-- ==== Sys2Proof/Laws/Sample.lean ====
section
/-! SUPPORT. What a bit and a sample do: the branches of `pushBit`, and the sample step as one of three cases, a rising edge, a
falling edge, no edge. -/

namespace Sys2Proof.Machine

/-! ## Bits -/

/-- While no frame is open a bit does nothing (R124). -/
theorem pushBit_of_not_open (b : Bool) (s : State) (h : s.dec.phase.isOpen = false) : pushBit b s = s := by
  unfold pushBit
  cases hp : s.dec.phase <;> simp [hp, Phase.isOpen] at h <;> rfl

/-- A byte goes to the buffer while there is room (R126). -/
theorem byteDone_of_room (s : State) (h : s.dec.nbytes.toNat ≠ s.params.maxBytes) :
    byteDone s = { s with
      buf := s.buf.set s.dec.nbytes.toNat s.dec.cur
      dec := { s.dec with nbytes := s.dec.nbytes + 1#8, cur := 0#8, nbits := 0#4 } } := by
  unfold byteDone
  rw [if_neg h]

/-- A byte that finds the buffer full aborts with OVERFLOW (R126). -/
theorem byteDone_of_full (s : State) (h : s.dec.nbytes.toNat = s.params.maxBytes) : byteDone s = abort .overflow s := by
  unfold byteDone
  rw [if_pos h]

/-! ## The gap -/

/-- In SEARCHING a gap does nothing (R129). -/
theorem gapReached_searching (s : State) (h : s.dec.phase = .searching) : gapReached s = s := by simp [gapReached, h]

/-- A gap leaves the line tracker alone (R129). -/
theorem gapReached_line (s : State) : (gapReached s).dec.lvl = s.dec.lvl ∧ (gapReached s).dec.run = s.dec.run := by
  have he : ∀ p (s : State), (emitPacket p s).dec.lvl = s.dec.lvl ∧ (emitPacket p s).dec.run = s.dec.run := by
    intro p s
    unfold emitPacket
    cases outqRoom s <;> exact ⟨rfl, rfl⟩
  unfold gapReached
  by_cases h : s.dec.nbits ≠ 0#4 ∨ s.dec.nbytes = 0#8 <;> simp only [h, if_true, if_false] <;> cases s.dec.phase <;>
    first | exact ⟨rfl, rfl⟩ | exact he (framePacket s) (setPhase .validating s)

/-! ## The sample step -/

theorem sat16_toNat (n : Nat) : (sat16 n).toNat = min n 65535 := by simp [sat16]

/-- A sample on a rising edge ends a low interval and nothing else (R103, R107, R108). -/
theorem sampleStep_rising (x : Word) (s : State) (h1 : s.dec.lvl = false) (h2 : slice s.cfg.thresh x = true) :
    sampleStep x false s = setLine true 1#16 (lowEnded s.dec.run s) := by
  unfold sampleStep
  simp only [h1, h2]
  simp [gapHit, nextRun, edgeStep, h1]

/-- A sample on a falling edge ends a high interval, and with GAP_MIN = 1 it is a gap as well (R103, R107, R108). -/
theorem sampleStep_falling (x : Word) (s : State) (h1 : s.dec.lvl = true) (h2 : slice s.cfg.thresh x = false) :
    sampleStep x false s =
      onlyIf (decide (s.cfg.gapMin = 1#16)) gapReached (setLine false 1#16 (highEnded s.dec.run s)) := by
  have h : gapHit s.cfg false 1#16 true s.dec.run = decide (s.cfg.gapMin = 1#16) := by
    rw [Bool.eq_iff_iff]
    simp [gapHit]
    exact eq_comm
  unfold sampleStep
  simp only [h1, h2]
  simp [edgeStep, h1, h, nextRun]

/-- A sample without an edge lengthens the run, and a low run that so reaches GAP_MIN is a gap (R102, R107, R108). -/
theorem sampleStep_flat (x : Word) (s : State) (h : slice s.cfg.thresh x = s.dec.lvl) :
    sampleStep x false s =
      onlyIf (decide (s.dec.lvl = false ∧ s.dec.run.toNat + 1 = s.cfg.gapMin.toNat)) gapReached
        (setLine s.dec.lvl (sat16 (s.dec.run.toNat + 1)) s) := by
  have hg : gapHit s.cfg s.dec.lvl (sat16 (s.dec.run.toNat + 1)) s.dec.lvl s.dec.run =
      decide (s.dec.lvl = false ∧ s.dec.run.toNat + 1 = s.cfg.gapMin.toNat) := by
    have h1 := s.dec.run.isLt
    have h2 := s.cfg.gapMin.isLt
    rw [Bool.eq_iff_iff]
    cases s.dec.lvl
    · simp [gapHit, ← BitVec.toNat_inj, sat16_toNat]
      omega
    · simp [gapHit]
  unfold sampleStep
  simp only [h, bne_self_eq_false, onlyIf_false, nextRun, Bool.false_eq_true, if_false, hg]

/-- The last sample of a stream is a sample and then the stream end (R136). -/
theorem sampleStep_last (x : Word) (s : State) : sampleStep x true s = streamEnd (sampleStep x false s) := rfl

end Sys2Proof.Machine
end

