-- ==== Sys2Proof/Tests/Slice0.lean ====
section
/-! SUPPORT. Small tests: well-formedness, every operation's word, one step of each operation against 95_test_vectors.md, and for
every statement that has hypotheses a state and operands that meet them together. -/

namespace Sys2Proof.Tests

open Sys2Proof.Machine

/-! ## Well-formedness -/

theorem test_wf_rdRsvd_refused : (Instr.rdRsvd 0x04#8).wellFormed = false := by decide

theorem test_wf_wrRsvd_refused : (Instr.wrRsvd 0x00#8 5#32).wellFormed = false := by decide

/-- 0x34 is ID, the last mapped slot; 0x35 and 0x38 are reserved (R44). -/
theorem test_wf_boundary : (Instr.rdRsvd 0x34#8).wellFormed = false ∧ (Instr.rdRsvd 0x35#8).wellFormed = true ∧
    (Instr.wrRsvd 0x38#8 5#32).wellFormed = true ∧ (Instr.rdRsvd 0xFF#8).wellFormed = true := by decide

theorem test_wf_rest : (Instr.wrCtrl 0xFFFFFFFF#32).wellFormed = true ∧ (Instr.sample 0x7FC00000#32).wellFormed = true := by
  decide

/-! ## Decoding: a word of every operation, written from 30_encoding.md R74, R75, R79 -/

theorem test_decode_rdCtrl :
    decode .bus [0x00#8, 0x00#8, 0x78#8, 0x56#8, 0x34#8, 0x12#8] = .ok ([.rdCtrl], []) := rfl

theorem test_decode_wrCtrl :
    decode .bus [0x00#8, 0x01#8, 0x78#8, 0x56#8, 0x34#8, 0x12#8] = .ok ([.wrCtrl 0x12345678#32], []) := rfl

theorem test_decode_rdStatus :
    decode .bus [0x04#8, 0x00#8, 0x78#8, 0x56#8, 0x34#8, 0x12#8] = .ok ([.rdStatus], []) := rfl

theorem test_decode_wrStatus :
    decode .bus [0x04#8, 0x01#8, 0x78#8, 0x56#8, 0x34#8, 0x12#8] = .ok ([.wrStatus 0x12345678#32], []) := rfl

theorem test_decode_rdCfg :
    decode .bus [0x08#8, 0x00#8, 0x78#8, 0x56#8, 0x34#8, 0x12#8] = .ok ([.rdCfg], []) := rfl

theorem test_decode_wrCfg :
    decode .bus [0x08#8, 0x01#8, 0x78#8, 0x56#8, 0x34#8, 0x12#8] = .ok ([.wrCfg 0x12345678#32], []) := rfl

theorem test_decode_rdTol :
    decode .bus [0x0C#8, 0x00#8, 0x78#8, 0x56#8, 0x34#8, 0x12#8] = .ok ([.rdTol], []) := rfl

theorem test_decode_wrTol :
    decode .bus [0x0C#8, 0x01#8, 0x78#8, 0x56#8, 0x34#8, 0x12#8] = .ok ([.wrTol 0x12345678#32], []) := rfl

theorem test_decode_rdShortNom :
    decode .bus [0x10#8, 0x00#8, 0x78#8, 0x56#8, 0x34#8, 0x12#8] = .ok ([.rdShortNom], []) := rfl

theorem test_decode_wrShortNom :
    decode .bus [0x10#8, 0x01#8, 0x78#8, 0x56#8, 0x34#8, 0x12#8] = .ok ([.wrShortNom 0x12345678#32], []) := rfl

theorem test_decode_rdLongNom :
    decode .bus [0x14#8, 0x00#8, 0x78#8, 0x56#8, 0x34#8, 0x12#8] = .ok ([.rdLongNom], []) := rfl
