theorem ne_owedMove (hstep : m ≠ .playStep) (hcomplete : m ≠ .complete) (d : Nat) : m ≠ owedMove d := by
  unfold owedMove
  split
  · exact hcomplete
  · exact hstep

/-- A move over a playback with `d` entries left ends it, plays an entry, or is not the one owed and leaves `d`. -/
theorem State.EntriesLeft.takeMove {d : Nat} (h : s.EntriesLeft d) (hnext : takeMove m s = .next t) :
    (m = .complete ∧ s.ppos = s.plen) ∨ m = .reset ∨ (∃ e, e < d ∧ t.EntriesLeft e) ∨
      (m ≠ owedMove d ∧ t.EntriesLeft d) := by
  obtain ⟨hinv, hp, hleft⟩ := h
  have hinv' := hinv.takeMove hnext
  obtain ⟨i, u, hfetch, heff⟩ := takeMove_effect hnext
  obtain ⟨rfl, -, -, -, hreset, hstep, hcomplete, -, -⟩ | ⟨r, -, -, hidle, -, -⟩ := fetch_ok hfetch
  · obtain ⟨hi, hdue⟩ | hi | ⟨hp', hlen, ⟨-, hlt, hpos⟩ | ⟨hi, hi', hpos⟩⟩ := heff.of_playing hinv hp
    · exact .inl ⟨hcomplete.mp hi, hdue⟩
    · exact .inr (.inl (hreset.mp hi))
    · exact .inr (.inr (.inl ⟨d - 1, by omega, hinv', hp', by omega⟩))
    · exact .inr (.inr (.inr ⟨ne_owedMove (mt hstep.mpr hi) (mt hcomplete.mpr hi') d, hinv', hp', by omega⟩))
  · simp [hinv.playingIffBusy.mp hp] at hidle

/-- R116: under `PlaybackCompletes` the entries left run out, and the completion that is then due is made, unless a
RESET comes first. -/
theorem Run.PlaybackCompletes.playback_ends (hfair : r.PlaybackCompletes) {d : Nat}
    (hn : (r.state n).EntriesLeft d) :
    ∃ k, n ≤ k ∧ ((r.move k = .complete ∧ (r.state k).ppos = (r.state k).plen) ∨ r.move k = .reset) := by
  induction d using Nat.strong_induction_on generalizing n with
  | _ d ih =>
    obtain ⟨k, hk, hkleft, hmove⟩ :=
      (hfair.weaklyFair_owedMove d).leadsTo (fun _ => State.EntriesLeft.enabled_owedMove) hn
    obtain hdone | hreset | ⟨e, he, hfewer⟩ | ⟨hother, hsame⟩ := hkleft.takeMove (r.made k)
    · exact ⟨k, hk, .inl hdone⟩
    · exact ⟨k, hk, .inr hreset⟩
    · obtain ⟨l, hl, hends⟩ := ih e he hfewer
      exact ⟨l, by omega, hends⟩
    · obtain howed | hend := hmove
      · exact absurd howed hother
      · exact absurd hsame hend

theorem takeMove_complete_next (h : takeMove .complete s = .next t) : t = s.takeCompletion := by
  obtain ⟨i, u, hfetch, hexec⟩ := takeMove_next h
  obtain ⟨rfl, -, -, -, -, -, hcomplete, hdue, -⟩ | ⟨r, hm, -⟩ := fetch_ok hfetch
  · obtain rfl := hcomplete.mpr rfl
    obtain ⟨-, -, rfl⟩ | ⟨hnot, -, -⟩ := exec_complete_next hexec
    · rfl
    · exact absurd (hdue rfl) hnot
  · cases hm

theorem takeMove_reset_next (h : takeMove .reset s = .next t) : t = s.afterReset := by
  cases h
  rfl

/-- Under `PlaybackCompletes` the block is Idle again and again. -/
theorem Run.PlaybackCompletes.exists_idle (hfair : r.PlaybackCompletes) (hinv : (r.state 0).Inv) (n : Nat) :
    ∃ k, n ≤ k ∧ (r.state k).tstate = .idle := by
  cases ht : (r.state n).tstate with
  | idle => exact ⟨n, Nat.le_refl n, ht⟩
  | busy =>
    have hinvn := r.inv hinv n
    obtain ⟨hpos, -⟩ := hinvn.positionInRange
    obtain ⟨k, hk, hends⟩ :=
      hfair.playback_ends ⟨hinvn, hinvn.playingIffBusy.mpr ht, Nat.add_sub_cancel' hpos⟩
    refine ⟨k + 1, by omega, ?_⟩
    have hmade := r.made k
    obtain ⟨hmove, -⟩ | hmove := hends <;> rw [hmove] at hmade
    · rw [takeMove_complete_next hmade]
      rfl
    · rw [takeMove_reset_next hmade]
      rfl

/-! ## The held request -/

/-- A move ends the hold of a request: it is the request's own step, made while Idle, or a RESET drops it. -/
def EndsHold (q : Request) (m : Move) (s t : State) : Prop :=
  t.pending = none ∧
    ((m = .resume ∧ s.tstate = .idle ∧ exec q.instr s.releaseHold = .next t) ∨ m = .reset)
-------------------------
Tally the lines of the listing above that contain the word "operation" and state the result as a bare number.

• Reply to the exercise: 2